In the controversial documentary “The Quiet One,” which premiered at the Tribeca Film Festival Thursday night, Wyman, now 82, says he was “stupid to ever think it could possibly work.”

The film, which makes use of the meticulously kept photos, film footage and memorabilia from the rocker’s personal archives, was pulled from England’s Sheffield Doc/Fest next month because of his scandalous relationship with Smith. The pair met when she was 13 and he was 47 in the mid-80s.
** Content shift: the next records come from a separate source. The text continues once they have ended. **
-- ==== Sys2Proof/Machine/Float.lean ====
section
/-! DEFINITION. Scalar floating point (R149 to R153). The forms stand in slot 1, on the a file. -/

namespace Sys2Proof.Machine

/-- Write an FP32 result and its flags. -/
def State.wrF (s : State) (d : BitVec 5) (lat : Nat) (v : Word × Flags) : State := (s.wrA d v.1 lat).raise v.2 lat

/-- A rounding form on two operands. -/
def float3 (g : BitVec 4) (d s t : BitVec 5) (rm : Rm) (lat : Nat) (f : Rm → Num → Num → Num × Flags) (st : State) : Out :=
  guarded g st fun z => .ok (z.wrF d lat (finish32 rm (f rm (f32 (z.opA s)) (f32 (z.opA t)))))

def execFadd (g : BitVec 4) (d s t : BitVec 5) (rm : BitVec 2) (st : State) : Out := float3 g d s t rm 4 addExact st

def execFsub (g : BitVec 4) (d s t : BitVec 5) (rm : BitVec 2) (st : State) : Out :=
  float3 g d s t rm 4 (fun m x y => addExact m x y.neg) st

def execFmul (g : BitVec 4) (d s t : BitVec 5) (rm : BitVec 2) (st : State) : Out :=
  float3 g d s t rm 4 (fun _ x y => mulExact x y) st

def execFfma (g : BitVec 4) (d s t : BitVec 5) (rm : BitVec 2) (st : State) : Out :=
  guarded g st fun z => .ok (z.wrF d 4 (finish32 rm (fmaExact rm (f32 (z.opA s)) (f32 (z.opA t)) (f32 (z.opA d)))))

def execFdiv (g : BitVec 4) (d s t : BitVec 5) (rm : BitVec 2) (st : State) : Out :=
  float3 g d s t rm 12 (fun _ x y => divExact x y) st

def execFsqrt (g : BitVec 4) (d s : BitVec 5) (rm : BitVec 2) (st : State) : Out :=
  guarded g st fun z => .ok (z.wrF d 14 (finish32 rm (sqrtExact (f32 (z.opA s)))))

/-- FMIN and FMAX (R151): the chosen operand is exact in FP32, so that only the signalling flag can be raised. -/
def floatPick (g : BitVec 4) (d s t : BitVec 5) (f : Num → Num → Num) (st : State) : Out :=
  guarded g st fun z =>
    let x := f32 (z.opA s)
    let y := f32 (z.opA t)
    .ok (z.wrF d 4 (BitVec.ofNat 64 (fp32.convert rne false (f x y)).1, flagSignalling x y))

def execFmin (g : BitVec 4) (d s t : BitVec 5) (st : State) : Out := floatPick g d s t Num.min st
def execFmax (g : BitVec 4) (d s t : BitVec 5) (st : State) : Out := floatPick g d s t Num.max st

/-! ### FCMP (R152) -/

/-- Equality and order of numbers; false with a NaN. -/
def numEq (x y : Num) : Bool := !x.isNan && !y.isNan && x.cmp y == 0
def numLt (x y : Num) : Bool := !x.isNan && !y.isNan && decide (x.cmp y < 0)
def numLe (x y : Num) : Bool := !x.isNan && !y.isNan && decide (x.cmp y ≤ 0)

def floatCmp (g : BitVec 4) (d : BitVec 3) (s t : BitVec 5) (f : Num → Num → Bool) (nv : Num → Num → Flags) (st : State) : Out :=
  guarded g st fun z =>
    let x := f32 (z.opA s)
    let y := f32 (z.opA t)
    .ok ((z.wrP d (f x y) 4).raise (nv x y) 4)

def execFcmpEq (g : BitVec 4) (d : BitVec 3) (s t : BitVec 5) (st : State) : Out := floatCmp g d s t numEq flagSignalling st
def execFcmpLt (g : BitVec 4) (d : BitVec 3) (s t : BitVec 5) (st : State) : Out := floatCmp g d s t numLt flagAnyNan st
def execFcmpLe (g : BitVec 4) (d : BitVec 3) (s t : BitVec 5) (st : State) : Out := floatCmp g d s t numLe flagAnyNan st
def execFcmpUn (g : BitVec 4) (d : BitVec 3) (s t : BitVec 5) (st : State) : Out :=
  floatCmp g d s t (fun x y => x.isNan || y.isNan) flagSignalling st
def execFcmpNe (g : BitVec 4) (d : BitVec 3) (s t : BitVec 5) (st : State) : Out :=
  floatCmp g d s t (fun x y => !numEq x y) flagSignalling st

/-! ### FCVT (R153) -/

/-- A conversion: how the source is read and how the result is formed. -/
def floatCvt (g : BitVec 4) (d s : BitVec 5) (f : Word → Nat × Flags) (st : State) : Out :=
  guarded g st fun z =>
    let r := f (z.opA s)
    .ok (z.wrF d 4 (BitVec.ofNat 64 r.1, r.2))

/-- The low bits of a register as a float of a format. -/
def lowFloat (f : FloatFmt) (n : Nat) (w : Word) : Num := f.decode (w.toNat % 2 ^ n)

def execFcvtF32S64 (g : BitVec 4) (d s : BitVec 5) (rm : BitVec 2) (sat : Bool) (st : State) : Out :=
  floatCvt g d s (fun w => fp32.convert rm sat (Num.ofInt w.toInt)) st
def execFcvtF32Z64 (g : BitVec 4) (d s : BitVec 5) (rm : BitVec 2) (sat : Bool) (st : State) : Out :=
  floatCvt g d s (fun w => fp32.convert rm sat (Num.ofInt w.toNat)) st
def execFcvtS64F32 (g : BitVec 4) (d s : BitVec 5) (rm : BitVec 2) (_sat : Bool) (st : State) : Out :=
  floatCvt g d s (fun w => convertInt 64 true 0 rm (f32 w)) st
def execFcvtZ64F32 (g : BitVec 4) (d s : BitVec 5) (rm : BitVec 2) (_sat : Bool) (st : State) : Out :=
  floatCvt g d s (fun w => convertInt 64 false 0 rm (f32 w)) st
def execFcvtF32Bf16 (g : BitVec 4) (d s : BitVec 5) (rm : BitVec 2) (sat : Bool) (st : State) : Out :=
  floatCvt g d s (fun w => fp32.convert rm sat (lowFloat bf16 16 w)) st
def execFcvtBf16F32 (g : BitVec 4) (d s : BitVec 5) (rm : BitVec 2) (sat : Bool) (st : State) : Out :=
  floatCvt g d s (fun w => bf16.convert rm sat (f32 w)) st
def execFcvtF32F16 (g : BitVec 4) (d s : BitVec 5) (rm : BitVec 2) (sat : Bool) (st : State) : Out :=
  floatCvt g d s (fun w => fp32.convert rm sat (lowFloat fp16 16 w)) st
def execFcvtF16F32 (g : BitVec 4) (d s : BitVec 5) (rm : BitVec 2) (sat : Bool) (st : State) : Out :=
  floatCvt g d s (fun w => fp16.convert rm sat (f32 w)) st

end Sys2Proof.Machine
end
And though Smith was of legal age when they married, following their divorce a few years later, she claimed they first had sex when she was just 14.

In “The Quiet One,” Wyman defends the relationship, saying, “It was from the heart. It wasn’t lust, which people were seeing it as.”

But he also admits, “I was really stupid to ever think it could possibly work. She was too young. I felt she had to go out and see life for a bit.”

In 2013, following other prominent sex scandals in England, Wyman said that he offered to be interviewed by authorities about his relationship with Smith. “I went to the police and I went to the public prosecutor and said, ‘Do you want to talk to me? Do you want to meet up with me, or anything like that?’ And I got a message back, ‘No.’”

The Wrap also addressed the relationship in a review.

Nothing about “The Quiet One” is particularly exciting or gives you any sense of fulfillment — definitely nothing at the level for which the Rolling Stones are known.

Not even when Wyman briefly discusses his short-lived marriage to “teenage bride” (as the tabloids called her) Mandy Smith, which he says he “knew wouldn’t work” or reflects on the tragic deaths of several audience members at the band’s infamous 1969 Altamont Free Concert. Of the latter, he said, “I don’t like to talk about that much.” These are both wildly provocative moments in his story that are reduced to footnotes.